Methods of providing cationic immunoliposomes of liposomes comprising cationic lipids or lipoplexes, that is to say complexes containing DNA and cationic lipids, covalently with antibodies or antibody fragments are known. The methods have been developed in order to enable gene delivery systems to be targeted in the direction of target cells in the body. Most of the methods use so-called cross-linkers. Cross-linkers are bifunctional molecules which create a covalent link between two molecules having corresponding functional groups. For example, Pierce offers a wide selection of water-soluble and water-insoluble heterobifunctional (that is to say suitable for linking two different functional groups) and homobifunctional (suitable for linking two identical functional groups) cross-linkers. Carboxyl groups and amino groups can be used for linking the antibodies; in the case of Fab-fragments it is also possible to use the thiol group for a linkage. Cationic lipids and polymers contain amino functions for the linkage. In the case of cationic peptides, carboxyl and amino groups can be used for the linkage.

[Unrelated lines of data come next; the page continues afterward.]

/-- Whether no fabric port is left: what a window names is then answered with an error (R433, R436). -/
def State.cutOff (s : State) : Bool := (List.range 8).all s.hw.portsDown.contains

/-! ## Physical memory (R278, R279) -/

/-- End of bonded DRAM, and start of CXL memory. -/
def dramTop : Nat := 0x4800000000
def cxlBase : Nat := 0x10000000000

/-- End of the eight ports' 8 TiB (R3, R437). -/
def cxlTop : Nat := cxlBase + 2 ^ 43

/-- The ranges that the expanders' decoders give: port, first address, bytes; in port order without gaps, at eight ports and within
8 TiB (R3, R437). -/
def cxlRanges (l : List (Nat × Nat)) : List (Nat × Nat × Nat) :=
  ((l.filter (·.1 < 8)).foldl (fun (a : List (Nat × Nat × Nat) × Nat) p =>
    let n := min (p.2 * 2 ^ 30) (cxlTop - a.2)
    if a.1.any (·.1 = p.1) then a else (a.1 ++ [(p.1, a.2, n)], a.2 + n)) ([], cxlBase)).1

/-- The expander port behind an address. -/
def State.cxlPort (s : State) (pa : Nat) : Option Nat :=
  ((cxlRanges s.hw.cxl).find? fun r => r.2.1 ≤ pa && pa < r.2.1 + r.2.2).map (·.1)

/-- Whether memory stands at a physical address. -/
def State.isMem (s : State) (pa : Nat) : Bool := pa < dramTop || (s.cxlPort pa).isSome

/-- Whether the memory there is lost, and every access answered as poisoned (R437). -/
def State.isLost (s : State) (pa : Nat) : Bool := dramTop ≤ pa && ((s.cxlPort pa).map s.hw.cxlDown.contains).getD true

/-- The slice that is a line's home (R279). -/
def State.homeOf (s : State) (pa : Nat) : Nat :=
  if pa < dramTop ∧ spGet false s.near (pa / 65536) then
    let d := pa / 0x1200000000
    12 * d + (pa % 0x1200000000 / 65536 % 48) / 4
  else
    let g := pa / 4096
    (g + 7 * (g >>> 16) + 13 * (g >>> 32)) % 48

/-! ## Virtual addresses -/

/-- What serves a virtual address: the page tables, the function's cluster scratch at a key, or a fabric window. -/
inductive Route where
  | table
  | scratch (key : Nat)
  | window (w : Nat)
  deriving DecidableEq, Repr

/-- SCRW of a function in a slice (R265). -/
def State.scrw (s : State) (fn cl : Nat) : Nat := (s.cfgReg fn (0x2000 + 4 * cl)).toNat % 32

/-- A window entry (R429). -/
def State.window (s : State) (fn w : Nat) : Dword := spGet 0 s.windows (128 * fn + w)

/-- The range step of R183: the fault code of an address outside the space, or what serves it (R182, R267, R429). -/
def State.route (s : State) (fn va : Nat) : Except Nat Route :=
  if 2 ^ 52 ≤ va then .error Fc.access
  else if va / 2 ^ 48 = 0xE then
    let w := va / 2 ^ 40 % 256
    if w = 0 ∨ 128 ≤ w ∨ !bit (s.window fn w).toNat 63 then .error Fc.access else .ok (.window w)
  else if 0xFF00000000000 ≤ va then
    let o := va - 0xFF00000000000
    if 0x30000000 ≤ o then .error Fc.access
    else if s.scrw fn (o / 2 ^ 24) * 2 ^ 20 ≤ o % 2 ^ 24 then .error Fc.scratchRange
    else .ok (.scratch (2 ^ 30 * fn + o))
  else .ok .table

/-- A walk that failed: the level it stopped at and its cause (R285, R287). -/
structure XFail where
  level : Nat
  cause : Nat
  deriving DecidableEq, Repr

/-- A leaf: virtual and physical start, size, and its R, W and X bits (R283). -/
structure Leaf where
  va : Nat
  pa : Nat
  size : Nat
  perm : BitVec 3
  deriving DecidableEq, Repr

/-- Levels 4 to 1: number, lowest index bit, index bits, alignment of the next table (R282). -/
def xLevels : List (Nat × Nat × Nat × Nat) := [(4, 39, 13, 4096), (3, 30, 9, 4096), (2, 21, 9, 256), (1, 16, 5, 0)]

/-- What an entry of a table says: a walk that fails, a leaf, or the next table (R282–R285). The causes of a bad entry are taken in the
order poison, not valid, reserved bit, LEAF wrong for its level, misaligned, outside memory (notes/assumptions/9.md). -/
def State.walkEntry (s : State) (va : Nat) (level : Nat × Nat × Nat × Nat) (a : Nat) : Except XFail (Leaf ⊕ Nat) :=
  let (lv, lo, _, next) := level
  if s.isLost a || spGet false s.memPoison (a / 8) then .error ⟨lv, 5⟩
  else
    let e := ofLe (Memory.read s.mem a 8)
    let addr := fld e 51 8 * 256
    let leaf := bit e 1
    if !bit e 0 then .error ⟨lv, 0⟩
    else if fld e 63 52 ≠ 0 ∨ fld e 7 5 ≠ 0 then .error ⟨lv, 1⟩
    else if (leaf && lv = 4) || (!leaf && lv = 1) then .error ⟨lv, 3⟩
    else if addr % (if leaf then 2 ^ lo else next) ≠ 0 then .error ⟨lv, 2⟩
    else if !s.isMem addr then .error ⟨lv, 4⟩
    else if leaf then .ok (.inl ⟨va / 2 ^ lo * 2 ^ lo, addr, 2 ^ lo, BitVec.ofNat 3 (fld e 4 2)⟩)
    else .ok (.inr addr)

/-- The walk through the levels from a table, with the addresses of the entries that it reads. -/
def State.walkFrom (s : State) (va : Nat) : List (Nat × Nat × Nat × Nat) → Nat → List Nat × Except XFail Leaf
  | [], _ => ([], .error ⟨1, 3⟩)
  | level :: rest, table =>
    let a := table + 8 * fld va (level.2.1 + level.2.2.1 - 1) level.2.1
    if !s.isMem a then ([], .error ⟨level.1, 4⟩)
    else match s.walkEntry va level a with
      | .error x => ([a], .error x)
      | .ok (.inl l) => ([a], .ok l)
      | .ok (.inr next) => let r := s.walkFrom va rest next; (a :: r.1, r.2)

/-- A walk from the partition's root: the entries it reads, and the leaf or the failure. -/
def State.walkAll (s : State) (fn child va : Nat) : List Nat × Except XFail Leaf :=
  s.walkFrom va xLevels (s.pr 0x829 fn child 0).toNat
def State.walk (s : State) (fn child va : Nat) : Except XFail Leaf := (s.walkAll fn child va).2

/-! ## Words and their poison -/

/-- The 8-byte words of a byte range. -/
def wordsIn (a n : Nat) : List Nat := if n = 0 then [] else (List.range ((a + n - 1) / 8 + 1 - a / 8)).map (a / 8 + ·)

/-- Whether a range touches a poisoned word. -/
def poisonIn (m : Sp Bool) (a n : Nat) : Bool := (wordsIn a n).any fun w => spGet false m w

/-- The words of a range poisoned. -/
def poisonSet (m : Sp Bool) (a n : Nat) : Sp Bool := (wordsIn a n).foldl (fun m w => spSet false m w true) m

/-- A write clears the poison of the words it covers whole; a word written in part stays poisoned (R281). -/
def poisonStore (m : Sp Bool) (a n : Nat) : Sp Bool :=
  (wordsIn a n).foldl (fun m w => if a ≤ 8 * w ∧ 8 * w + 8 ≤ a + n then spSet false m w false else m) m

/-- Whether a write leaves a poisoned word poisoned. -/
def poisonLeft (m : Sp Bool) (a n : Nat) : Bool :=
  (wordsIn a n).any fun w => spGet false m w && !(a ≤ 8 * w && 8 * w + 8 ≤ a + n)

/-! ## Reads and writes of a space -/

/-- The block that has an id, held by the split that issues or not. -/
def State.blockOf (s : State) (id : Nat) : Option Block :=
  match s.cur with
  | some c => if c.blk.id = id then some c.blk else s.block? id
  | none => s.block? id

/-- The offset of a buffer in its block's scratchpad (R237). -/
def State.bufOff (s : State) (blk buf : Nat) : Nat :=
  ((s.blockOf blk).bind fun b => (s.kernelOf b).bufs[buf]?).elim 0 (·.off)

/-- The bytes of a place, and whether a word of it is poisoned. A fabric window and an accumulator tile are read elsewhere. -/
def State.fetchAt (s : State) (sp : Space) (a n : Nat) : List Byte × Bool :=
  match sp with
  | .mem => (Memory.read s.mem a n, s.isLost a || poisonIn s.memPoison a n)
  | .cscr _ => (Memory.read s.cscr a n, poisonIn s.cscrPoison a n)
  | .scr blk buf =>
    let o := s.bufOff blk buf + a
    match s.blockOf blk with
    | some b => (Memory.read b.scratch o n, poisonIn b.scrPoison o n)
    | none => (List.replicate n 0, true)
  | .remote => (List.replicate n 0, true)
  | .tile => (List.replicate n 0, false)

/-- Ways of a slice that a function holds as cache: its WAYS less those carved as scratch, which are its highest; those that a shrink
surrenders join when it is done (R265, R266; notes/assumptions/92.md). -/
def State.openWays (s : State) (fn cl : Nat) : List Nat :=
  let ways := (List.range 16).filter fun w => bit (s.pr 0x840 fn 0 cl).toNat w
  ways.take (ways.length - max (s.scrw fn cl) (spGet 0 s.shrinking (64 * fn + cl) - 1))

Cationic immunoliposomes can be formulated in the same way as conventional liposomes by derivatising antibodies with lipids and adding them to the cationic lipids (possibly with co-lipids) prior to formulation. For covalent linkage by means of homobifunctional cross-linkers, such as, for example, DSP (dithiobis[succinimidylpropionate]) amino functions can be used to link a lipid having an amino function covalently to an antibody. For covalent linkage of a Fab-fragment to a lipid it is also possible to use a thiol function and the cross-linker N-succinimidyl-4-(p-maleimidophenyl)butyrate (Martin et al.; J. Biol. Chem.; 1982 257(1), 286) or SPDP (N-succinimidyl 3-(2-pyridyldithio)-propionate). If the cross-linkers are not soluble in water, those coupling reactions between antibody and lipid must be carried out in organic solvents and purification, that is to say removal of the organic solvent, must take place prior to a transfection. Dialysis can be used for purification. If the cross-linker is soluble in water, for example DSP, a covalent linkage between the lipid and the antibody, for example linkage via amino functions, can be effected in aqueous solution and purification prior to transfection is not absolutely necessary.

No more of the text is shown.